*** Opening of Material provided ***

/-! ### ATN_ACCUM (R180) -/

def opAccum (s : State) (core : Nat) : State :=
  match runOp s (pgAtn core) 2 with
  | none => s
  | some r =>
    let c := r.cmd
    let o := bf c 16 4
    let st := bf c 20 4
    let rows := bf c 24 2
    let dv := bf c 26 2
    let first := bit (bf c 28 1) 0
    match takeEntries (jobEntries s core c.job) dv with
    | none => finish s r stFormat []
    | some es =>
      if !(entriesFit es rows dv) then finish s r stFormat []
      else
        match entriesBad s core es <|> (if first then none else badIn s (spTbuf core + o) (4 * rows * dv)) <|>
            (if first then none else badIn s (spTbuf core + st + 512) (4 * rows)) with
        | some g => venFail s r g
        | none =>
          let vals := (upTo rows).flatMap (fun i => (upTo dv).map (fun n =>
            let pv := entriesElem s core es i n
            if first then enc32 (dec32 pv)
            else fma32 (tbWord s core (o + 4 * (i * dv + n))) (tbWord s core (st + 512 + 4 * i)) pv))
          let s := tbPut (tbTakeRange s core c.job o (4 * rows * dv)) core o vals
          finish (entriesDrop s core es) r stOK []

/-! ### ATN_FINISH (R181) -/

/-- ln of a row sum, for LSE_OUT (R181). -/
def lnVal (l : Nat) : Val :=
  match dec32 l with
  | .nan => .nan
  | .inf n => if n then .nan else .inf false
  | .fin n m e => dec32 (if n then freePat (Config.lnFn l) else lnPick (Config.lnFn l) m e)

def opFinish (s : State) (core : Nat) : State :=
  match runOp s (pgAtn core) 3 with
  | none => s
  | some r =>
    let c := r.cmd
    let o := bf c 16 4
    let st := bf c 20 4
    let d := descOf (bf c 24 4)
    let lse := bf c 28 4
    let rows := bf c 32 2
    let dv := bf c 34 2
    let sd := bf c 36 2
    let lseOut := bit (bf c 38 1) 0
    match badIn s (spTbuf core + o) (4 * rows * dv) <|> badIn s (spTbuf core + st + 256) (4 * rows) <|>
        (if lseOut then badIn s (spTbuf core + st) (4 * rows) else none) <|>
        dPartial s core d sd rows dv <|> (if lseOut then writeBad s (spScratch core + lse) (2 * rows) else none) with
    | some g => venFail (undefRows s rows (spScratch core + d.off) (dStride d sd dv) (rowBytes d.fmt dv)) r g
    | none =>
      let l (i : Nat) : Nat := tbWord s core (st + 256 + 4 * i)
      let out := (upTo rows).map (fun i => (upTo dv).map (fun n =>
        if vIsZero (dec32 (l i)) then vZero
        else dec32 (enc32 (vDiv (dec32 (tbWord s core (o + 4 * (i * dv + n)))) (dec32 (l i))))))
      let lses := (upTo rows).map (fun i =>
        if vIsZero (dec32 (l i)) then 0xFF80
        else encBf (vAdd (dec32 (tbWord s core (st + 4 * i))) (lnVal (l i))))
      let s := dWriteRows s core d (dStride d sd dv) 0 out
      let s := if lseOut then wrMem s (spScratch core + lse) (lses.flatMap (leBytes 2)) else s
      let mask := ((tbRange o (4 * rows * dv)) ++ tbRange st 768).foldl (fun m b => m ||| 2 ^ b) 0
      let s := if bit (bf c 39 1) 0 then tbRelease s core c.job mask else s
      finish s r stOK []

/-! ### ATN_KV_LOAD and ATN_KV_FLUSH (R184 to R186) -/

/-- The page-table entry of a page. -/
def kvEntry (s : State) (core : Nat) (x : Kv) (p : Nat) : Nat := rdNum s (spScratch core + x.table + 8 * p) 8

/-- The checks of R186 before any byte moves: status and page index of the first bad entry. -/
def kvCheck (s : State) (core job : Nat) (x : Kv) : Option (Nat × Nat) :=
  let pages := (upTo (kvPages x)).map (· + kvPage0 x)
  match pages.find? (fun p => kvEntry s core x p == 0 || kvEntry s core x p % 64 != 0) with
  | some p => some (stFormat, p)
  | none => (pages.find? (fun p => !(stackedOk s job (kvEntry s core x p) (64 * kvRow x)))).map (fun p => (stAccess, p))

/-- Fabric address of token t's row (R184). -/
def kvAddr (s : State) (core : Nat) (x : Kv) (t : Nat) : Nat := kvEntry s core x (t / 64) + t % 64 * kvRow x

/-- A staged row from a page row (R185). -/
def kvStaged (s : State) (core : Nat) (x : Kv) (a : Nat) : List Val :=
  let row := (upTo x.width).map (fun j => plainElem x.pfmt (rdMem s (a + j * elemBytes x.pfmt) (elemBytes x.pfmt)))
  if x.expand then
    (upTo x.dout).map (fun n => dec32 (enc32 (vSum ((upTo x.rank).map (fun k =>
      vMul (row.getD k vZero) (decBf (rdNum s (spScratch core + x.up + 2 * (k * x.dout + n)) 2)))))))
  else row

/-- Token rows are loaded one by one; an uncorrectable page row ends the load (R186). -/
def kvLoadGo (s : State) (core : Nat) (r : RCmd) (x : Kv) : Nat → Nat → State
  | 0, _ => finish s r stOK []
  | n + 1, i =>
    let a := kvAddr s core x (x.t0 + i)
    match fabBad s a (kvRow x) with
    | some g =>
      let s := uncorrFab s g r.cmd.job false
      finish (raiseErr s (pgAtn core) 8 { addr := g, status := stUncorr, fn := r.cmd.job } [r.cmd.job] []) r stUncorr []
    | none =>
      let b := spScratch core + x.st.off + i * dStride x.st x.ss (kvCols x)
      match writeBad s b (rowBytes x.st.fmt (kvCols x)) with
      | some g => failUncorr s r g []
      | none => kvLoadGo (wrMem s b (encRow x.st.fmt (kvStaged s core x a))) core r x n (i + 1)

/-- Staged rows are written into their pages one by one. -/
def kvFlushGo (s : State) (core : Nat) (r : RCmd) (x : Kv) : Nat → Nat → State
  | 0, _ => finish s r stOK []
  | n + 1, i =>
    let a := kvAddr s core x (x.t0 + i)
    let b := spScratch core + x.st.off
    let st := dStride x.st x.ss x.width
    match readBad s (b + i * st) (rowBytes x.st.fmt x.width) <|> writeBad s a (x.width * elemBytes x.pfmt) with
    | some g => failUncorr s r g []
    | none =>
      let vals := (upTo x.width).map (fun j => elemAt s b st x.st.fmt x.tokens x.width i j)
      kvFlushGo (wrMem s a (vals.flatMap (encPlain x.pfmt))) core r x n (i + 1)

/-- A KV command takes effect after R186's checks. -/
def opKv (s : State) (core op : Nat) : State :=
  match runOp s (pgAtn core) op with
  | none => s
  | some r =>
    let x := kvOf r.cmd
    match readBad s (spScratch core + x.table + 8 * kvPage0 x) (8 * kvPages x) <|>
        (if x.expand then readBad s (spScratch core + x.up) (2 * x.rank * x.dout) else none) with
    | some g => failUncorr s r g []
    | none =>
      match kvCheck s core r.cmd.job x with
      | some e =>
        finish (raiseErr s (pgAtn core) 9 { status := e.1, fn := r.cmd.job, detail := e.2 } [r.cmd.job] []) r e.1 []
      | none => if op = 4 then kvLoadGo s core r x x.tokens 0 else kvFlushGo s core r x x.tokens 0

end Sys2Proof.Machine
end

*** Close of Material provided ***

**Your task**
Please set down again, word for word, only the lines from the start of the entries through the line with "if first then enc32 (dec32 pv)", both ends included.

**Response area**
/-! ### ATN_ACCUM (R180) -/

def opAccum (s : State) (core : Nat) : State :=
  match runOp s (pgAtn core) 2 with
  | none => s
  | some r =>
    let c := r.cmd
    let o := bf c 16 4
    let st := bf c 20 4
    let rows := bf c 24 2
    let dv := bf c 26 2
    let first := bit (bf c 28 1) 0
    match takeEntries (jobEntries s core c.job) dv with
    | none => finish s r stFormat []
    | some es =>
      if !(entriesFit es rows dv) then finish s r stFormat []
      else
        match entriesBad s core es <|> (if first then none else badIn s (spTbuf core + o) (4 * rows * dv)) <|>
            (if first then none else badIn s (spTbuf core + st + 512) (4 * rows)) with
        | some g => venFail s r g
        | none =>
          let vals := (upTo rows).flatMap (fun i => (upTo dv).map (fun n =>
            let pv := entriesElem s core es i n
            if first then enc32 (dec32 pv)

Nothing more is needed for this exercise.